Summary: Child tenant users unable to load 'Compute > Infrastructure > Virtual Machines > VMs'
Product: Red Hat CloudForms Management Engine Reporter: Tuan <tuado>
Component: ApplianceAssignee: Joe Rafaniello <jrafanie>
Status: CLOSED CURRENTRELEASE QA Contact: Parthvi Vala <pvala>
Severity: high Docs Contact: Red Hat CloudForms Documentation <cloudforms-docs>
Priority: high    
Version: 5.10.6CC: abellott, akarol, bmidwood, bwoolf, dmetzger, gekis, gtanzill, hkataria, jocarter, kbrock, lavenel, mpovolny, mshriver, obarenbo, pvala, sigbjorn, simaishi
Target Milestone: GAKeywords: TestOnly, ZStream
Target Release: 5.11.0   
Hardware: All   
OS: All   
Whiteboard:
Fixed In Version: 5.11.0.18 Doc Type: If docs needed, set a value
Doc Text:
Story Points: ---
Clone Of:
: 1738266 (view as bug list) Environment:
Last Closed: 2019-12-13 14:55:01 UTC Type: Bug
Regression: --- Mount Type: ---
Documentation: --- CRM:
Verified Versions: Category: Bug
oVirt Team: --- RHEL 7.3 requirements from Atomic Host:
Cloudforms Team: CFME Core Target Upstream Version:
Embargoed:
Bug Depends On:    
Bug Blocks: 1738266    

Comment 3 Joe Rafaniello 2019-07-26 14:44:15 UTC
Summarizing the previous private comment from last night:

Looking at the logs we're seeing occurrences where the UI worker servicing "/vm_infra/report_data" requests is running well over a minute and exceeding the memory threshold.

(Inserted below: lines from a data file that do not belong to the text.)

-- ==== Sys2Proof/Laws/State.lean ====
section
/-! SUPPORT. One lemma per field for every shared update: what it leaves alone, and what the plain ones write. -/

namespace Sys2Proof.Machine

/-! ### advance -/

@[simp] theorem State.advance_regs (s : State) : (s.advance).regs = s.regs := rfl
@[simp] theorem State.advance_cpsr (s : State) : (s.advance).cpsr = s.cpsr := rfl
@[simp] theorem State.advance_spsrFiq (s : State) : (s.advance).spsrFiq = s.spsrFiq := rfl
@[simp] theorem State.advance_spsrSvc (s : State) : (s.advance).spsrSvc = s.spsrSvc := rfl
@[simp] theorem State.advance_spsrAbt (s : State) : (s.advance).spsrAbt = s.spsrAbt := rfl
@[simp] theorem State.advance_spsrIrq (s : State) : (s.advance).spsrIrq = s.spsrIrq := rfl
@[simp] theorem State.advance_spsrUnd (s : State) : (s.advance).spsrUnd = s.spsrUnd := rfl
@[simp] theorem State.advance_mem (s : State) : (s.advance).mem = s.mem := rfl
@[simp] theorem State.advance_imem (s : State) : (s.advance).imem = s.imem := rfl
@[simp] theorem State.advance_fetchQ (s : State) : (s.advance).fetchQ = s.fetchQ := rfl
@[simp] theorem State.advance_fiqReg (s : State) : (s.advance).fiqReg = s.fiqReg := rfl
@[simp] theorem State.advance_irqReg (s : State) : (s.advance).irqReg = s.irqReg := rfl
@[simp] theorem State.advance_resetReg (s : State) : (s.advance).resetReg = s.resetReg := rfl
@[simp] theorem State.advance_bankHazard (s : State) : (s.advance).bankHazard = s.bankHazard := rfl
@[simp] theorem State.advance_bus (s : State) : (s.advance).bus = s.bus := rfl
@[simp] theorem State.advance_ibus (s : State) : (s.advance).ibus = s.ibus := rfl
@[simp] theorem State.advance_cfg (s : State) : (s.advance).cfg = s.cfg := rfl
@[simp] theorem State.advance_pins (s : State) : (s.advance).pins = s.pins := rfl
@[simp] theorem State.advance_pinStream (s : State) : (s.advance).pinStream = s.pinStream := rfl
@[simp] theorem State.advance_cpScript (s : State) : (s.advance).cpScript = s.cpScript := rfl
@[simp] theorem State.advance_cpEvents (s : State) : (s.advance).cpEvents = s.cpEvents := rfl
@[simp] theorem State.advance_ice (s : State) : (s.advance).ice = s.ice := rfl
@[simp] theorem State.advance_tap (s : State) : (s.advance).tap = s.tap := rfl
@[simp] theorem State.advance_dbg (s : State) : (s.advance).dbg = s.dbg := rfl
@[simp] theorem State.advance_freeIx (s : State) : (s.advance).freeIx = s.freeIx := rfl

/-! ### setBankReg -/

@[simp] theorem State.setBankReg_pc (s : State) (m : Mode) (n : Reg) (v : Word) : (s.setBankReg m n v).pc = s.pc := rfl
@[simp] theorem State.setBankReg_cpsr (s : State) (m : Mode) (n : Reg) (v : Word) : (s.setBankReg m n v).cpsr = s.cpsr := rfl
@[simp] theorem State.setBankReg_spsrFiq (s : State) (m : Mode) (n : Reg) (v : Word) : (s.setBankReg m n v).spsrFiq = s.spsrFiq := rfl
@[simp] theorem State.setBankReg_spsrSvc (s : State) (m : Mode) (n : Reg) (v : Word) : (s.setBankReg m n v).spsrSvc = s.spsrSvc := rfl
@[simp] theorem State.setBankReg_spsrAbt (s : State) (m : Mode) (n : Reg) (v : Word) : (s.setBankReg m n v).spsrAbt = s.spsrAbt := rfl
@[simp] theorem State.setBankReg_spsrIrq (s : State) (m : Mode) (n : Reg) (v : Word) : (s.setBankReg m n v).spsrIrq = s.spsrIrq := rfl
@[simp] theorem State.setBankReg_spsrUnd (s : State) (m : Mode) (n : Reg) (v : Word) : (s.setBankReg m n v).spsrUnd = s.spsrUnd := rfl
@[simp] theorem State.setBankReg_mem (s : State) (m : Mode) (n : Reg) (v : Word) : (s.setBankReg m n v).mem = s.mem := rfl
@[simp] theorem State.setBankReg_imem (s : State) (m : Mode) (n : Reg) (v : Word) : (s.setBankReg m n v).imem = s.imem := rfl
@[simp] theorem State.setBankReg_fetchQ (s : State) (m : Mode) (n : Reg) (v : Word) : (s.setBankReg m n v).fetchQ = s.fetchQ := rfl
@[simp] theorem State.setBankReg_fiqReg (s : State) (m : Mode) (n : Reg) (v : Word) : (s.setBankReg m n v).fiqReg = s.fiqReg := rfl
@[simp] theorem State.setBankReg_irqReg (s : State) (m : Mode) (n : Reg) (v : Word) : (s.setBankReg m n v).irqReg = s.irqReg := rfl
@[simp] theorem State.setBankReg_resetReg (s : State) (m : Mode) (n : Reg) (v : Word) : (s.setBankReg m n v).resetReg = s.resetReg := rfl
@[simp] theorem State.setBankReg_bankHazard (s : State) (m : Mode) (n : Reg) (v : Word) : (s.setBankReg m n v).bankHazard = s.bankHazard := rfl
@[simp] theorem State.setBankReg_bus (s : State) (m : Mode) (n : Reg) (v : Word) : (s.setBankReg m n v).bus = s.bus := rfl
@[simp] theorem State.setBankReg_ibus (s : State) (m : Mode) (n : Reg) (v : Word) : (s.setBankReg m n v).ibus = s.ibus := rfl
@[simp] theorem State.setBankReg_cfg (s : State) (m : Mode) (n : Reg) (v : Word) : (s.setBankReg m n v).cfg = s.cfg := rfl
@[simp] theorem State.setBankReg_pins (s : State) (m : Mode) (n : Reg) (v : Word) : (s.setBankReg m n v).pins = s.pins := rfl
@[simp] theorem State.setBankReg_pinStream (s : State) (m : Mode) (n : Reg) (v : Word) : (s.setBankReg m n v).pinStream = s.pinStream := rfl
@[simp] theorem State.setBankReg_cpScript (s : State) (m : Mode) (n : Reg) (v : Word) : (s.setBankReg m n v).cpScript = s.cpScript := rfl
@[simp] theorem State.setBankReg_cpEvents (s : State) (m : Mode) (n : Reg) (v : Word) : (s.setBankReg m n v).cpEvents = s.cpEvents := rfl
@[simp] theorem State.setBankReg_ice (s : State) (m : Mode) (n : Reg) (v : Word) : (s.setBankReg m n v).ice = s.ice := rfl
@[simp] theorem State.setBankReg_tap (s : State) (m : Mode) (n : Reg) (v : Word) : (s.setBankReg m n v).tap = s.tap := rfl
@[simp] theorem State.setBankReg_dbg (s : State) (m : Mode) (n : Reg) (v : Word) : (s.setBankReg m n v).dbg = s.dbg := rfl
@[simp] theorem State.setBankReg_freeIx (s : State) (m : Mode) (n : Reg) (v : Word) : (s.setBankReg m n v).freeIx = s.freeIx := rfl

/-! ### setReg -/

@[simp] theorem State.setReg_pc (s : State) (n : Reg) (v : Word) : (s.setReg n v).pc = s.pc := by unfold State.setReg; split <;> rfl
@[simp] theorem State.setReg_cpsr (s : State) (n : Reg) (v : Word) : (s.setReg n v).cpsr = s.cpsr := by unfold State.setReg; split <;> rfl
@[simp] theorem State.setReg_spsrFiq (s : State) (n : Reg) (v : Word) : (s.setReg n v).spsrFiq = s.spsrFiq := by unfold State.setReg; split <;> rfl
@[simp] theorem State.setReg_spsrSvc (s : State) (n : Reg) (v : Word) : (s.setReg n v).spsrSvc = s.spsrSvc := by unfold State.setReg; split <;> rfl
@[simp] theorem State.setReg_spsrAbt (s : State) (n : Reg) (v : Word) : (s.setReg n v).spsrAbt = s.spsrAbt := by unfold State.setReg; split <;> rfl
@[simp] theorem State.setReg_spsrIrq (s : State) (n : Reg) (v : Word) : (s.setReg n v).spsrIrq = s.spsrIrq := by unfold State.setReg; split <;> rfl
@[simp] theorem State.setReg_spsrUnd (s : State) (n : Reg) (v : Word) : (s.setReg n v).spsrUnd = s.spsrUnd := by unfold State.setReg; split <;> rfl
@[simp] theorem State.setReg_mem (s : State) (n : Reg) (v : Word) : (s.setReg n v).mem = s.mem := by unfold State.setReg; split <;> rfl
@[simp] theorem State.setReg_imem (s : State) (n : Reg) (v : Word) : (s.setReg n v).imem = s.imem := by unfold State.setReg; split <;> rfl
@[simp] theorem State.setReg_fetchQ (s : State) (n : Reg) (v : Word) : (s.setReg n v).fetchQ = s.fetchQ := by unfold State.setReg; split <;> rfl
@[simp] theorem State.setReg_fiqReg (s : State) (n : Reg) (v : Word) : (s.setReg n v).fiqReg = s.fiqReg := by unfold State.setReg; split <;> rfl
@[simp] theorem State.setReg_irqReg (s : State) (n : Reg) (v : Word) : (s.setReg n v).irqReg = s.irqReg := by unfold State.setReg; split <;> rfl
@[simp] theorem State.setReg_resetReg (s : State) (n : Reg) (v : Word) : (s.setReg n v).resetReg = s.resetReg := by unfold State.setReg; split <;> rfl
@[simp] theorem State.setReg_bankHazard (s : State) (n : Reg) (v : Word) : (s.setReg n v).bankHazard = s.bankHazard := by unfold State.setReg; split <;> rfl
@[simp] theorem State.setReg_bus (s : State) (n : Reg) (v : Word) : (s.setReg n v).bus = s.bus := by unfold State.setReg; split <;> rfl
@[simp] theorem State.setReg_ibus (s : State) (n : Reg) (v : Word) : (s.setReg n v).ibus = s.ibus := by unfold State.setReg; split <;> rfl
@[simp] theorem State.setReg_cfg (s : State) (n : Reg) (v : Word) : (s.setReg n v).cfg = s.cfg := by unfold State.setReg; split <;> rfl
@[simp] theorem State.setReg_pins (s : State) (n : Reg) (v : Word) : (s.setReg n v).pins = s.pins := by unfold State.setReg; split <;> rfl
@[simp] theorem State.setReg_pinStream (s : State) (n : Reg) (v : Word) : (s.setReg n v).pinStream = s.pinStream := by unfold State.setReg; split <;> rfl
@[simp] theorem State.setReg_cpScript (s : State) (n : Reg) (v : Word) : (s.setReg n v).cpScript = s.cpScript := by unfold State.setReg; split <;> rfl
@[simp] theorem State.setReg_cpEvents (s : State) (n : Reg) (v : Word) : (s.setReg n v).cpEvents = s.cpEvents := by unfold State.setReg; split <;> rfl
@[simp] theorem State.setReg_ice (s : State) (n : Reg) (v : Word) : (s.setReg n v).ice = s.ice := by unfold State.setReg; split <;> rfl
@[simp] theorem State.setReg_tap (s : State) (n : Reg) (v : Word) : (s.setReg n v).tap = s.tap := by unfold State.setReg; split <;> rfl
@[simp] theorem State.setReg_dbg (s : State) (n : Reg) (v : Word) : (s.setReg n v).dbg = s.dbg := by unfold State.setReg; split <;> rfl
@[simp] theorem State.setReg_freeIx (s : State) (n : Reg) (v : Word) : (s.setReg n v).freeIx = s.freeIx := by unfold State.setReg; split <;> rfl

/-! ### setCpsr -/

@[simp] theorem State.setCpsr_regs (s : State) (v : Word) : (s.setCpsr v).regs = s.regs := rfl
@[simp] theorem State.setCpsr_pc (s : State) (v : Word) : (s.setCpsr v).pc = s.pc := rfl
@[simp] theorem State.setCpsr_spsrFiq (s : State) (v : Word) : (s.setCpsr v).spsrFiq = s.spsrFiq := rfl
@[simp] theorem State.setCpsr_spsrSvc (s : State) (v : Word) : (s.setCpsr v).spsrSvc = s.spsrSvc := rfl
@[simp] theorem State.setCpsr_spsrAbt (s : State) (v : Word) : (s.setCpsr v).spsrAbt = s.spsrAbt := rfl
@[simp] theorem State.setCpsr_spsrIrq (s : State) (v : Word) : (s.setCpsr v).spsrIrq = s.spsrIrq := rfl
@[simp] theorem State.setCpsr_spsrUnd (s : State) (v : Word) : (s.setCpsr v).spsrUnd = s.spsrUnd := rfl
@[simp] theorem State.setCpsr_mem (s : State) (v : Word) : (s.setCpsr v).mem = s.mem := rfl
@[simp] theorem State.setCpsr_imem (s : State) (v : Word) : (s.setCpsr v).imem = s.imem := rfl
@[simp] theorem State.setCpsr_fetchQ (s : State) (v : Word) : (s.setCpsr v).fetchQ = s.fetchQ := rfl
@[simp] theorem State.setCpsr_fiqReg (s : State) (v : Word) : (s.setCpsr v).fiqReg = s.fiqReg := rfl
@[simp] theorem State.setCpsr_irqReg (s : State) (v : Word) : (s.setCpsr v).irqReg = s.irqReg := rfl
@[simp] theorem State.setCpsr_resetReg (s : State) (v : Word) : (s.setCpsr v).resetReg = s.resetReg := rfl
@[simp] theorem State.setCpsr_bankHazard (s : State) (v : Word) : (s.setCpsr v).bankHazard = s.bankHazard := rfl
@[simp] theorem State.setCpsr_bus (s : State) (v : Word) : (s.setCpsr v).bus = s.bus := rfl
@[simp] theorem State.setCpsr_ibus (s : State) (v : Word) : (s.setCpsr v).ibus = s.ibus := rfl
@[simp] theorem State.setCpsr_cfg (s : State) (v : Word) : (s.setCpsr v).cfg = s.cfg := rfl
@[simp] theorem State.setCpsr_pins (s : State) (v : Word) : (s.setCpsr v).pins = s.pins := rfl
@[simp] theorem State.setCpsr_pinStream (s : State) (v : Word) : (s.setCpsr v).pinStream = s.pinStream := rfl
@[simp] theorem State.setCpsr_cpScript (s : State) (v : Word) : (s.setCpsr v).cpScript = s.cpScript := rfl
@[simp] theorem State.setCpsr_cpEvents (s : State) (v : Word) : (s.setCpsr v).cpEvents = s.cpEvents := rfl
@[simp] theorem State.setCpsr_ice (s : State) (v : Word) : (s.setCpsr v).ice = s.ice := rfl
@[simp] theorem State.setCpsr_tap (s : State) (v : Word) : (s.setCpsr v).tap = s.tap := rfl
@[simp] theorem State.setCpsr_dbg (s : State) (v : Word) : (s.setCpsr v).dbg = s.dbg := rfl
@[simp] theorem State.setCpsr_freeIx (s : State) (v : Word) : (s.setCpsr v).freeIx = s.freeIx := rfl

The UI worker is eventually killed by the server 

[----] W, [2019-07-25T13:00:41.034781 #31695:71ebfc]  WARN -- : MIQ(MiqUiWorker::Runner#log_long_running_requests) Long running http(s) request: '/vm_infra/report_data' handled by #31695:3cf7580, running for 60.64 seconds
...
[----] W, [2019-07-25T13:00:57.110946 #13751:486f5c]  WARN -- : MIQ(MiqServer#validate_worker) Worker [MiqUiWorker] with ID: [XXX], PID: [XXX], GUID: [XXX] process memory usage [5233468000] exceeded limit [1073741824], requesting worker to exit


Last entry for pid in top log showing 1.9gb mem usage*****************************************

31695.pid:./evm_current_XXX_20190725_181201/log/top_output.log:31695 13751 root      21   1 2335996   1.9g   4436 S   4.6  3.0   1:33.36 puma 3.7.1 (tcp://127.0.0.1:3008) [MIQ: Web Server Worker]


1) We might want to see if we have this database or can get one that is similar to this for testing internally.

2) But, regardless, we should ask them do the following:

Setup an appliance (production or a new one) and run this again with rails debug logging, which will help us isolate the issue.

They would need to:
* ensure they have the user interface and web services roles enabled on this appliance
* they should then change "level_rails" from info to debug in the log section of the advanced settings
* once debug is save,  use tail -f log/production.log to ensure it starts logging DEBUG messages (it may take a minute or two)
* once it starts logging DEBUG messages, they should copy off the log/production.log and log/evm.log and then truncate these logs to minimize the size of the logs
* try to get the child tenant vms screen to recreate the reported issue

Provide the logs from this appliance after 5-10 minutes later

* Then, put the level_rails setting back to info, save, and verify there are no more DEBUG messages after several seconds.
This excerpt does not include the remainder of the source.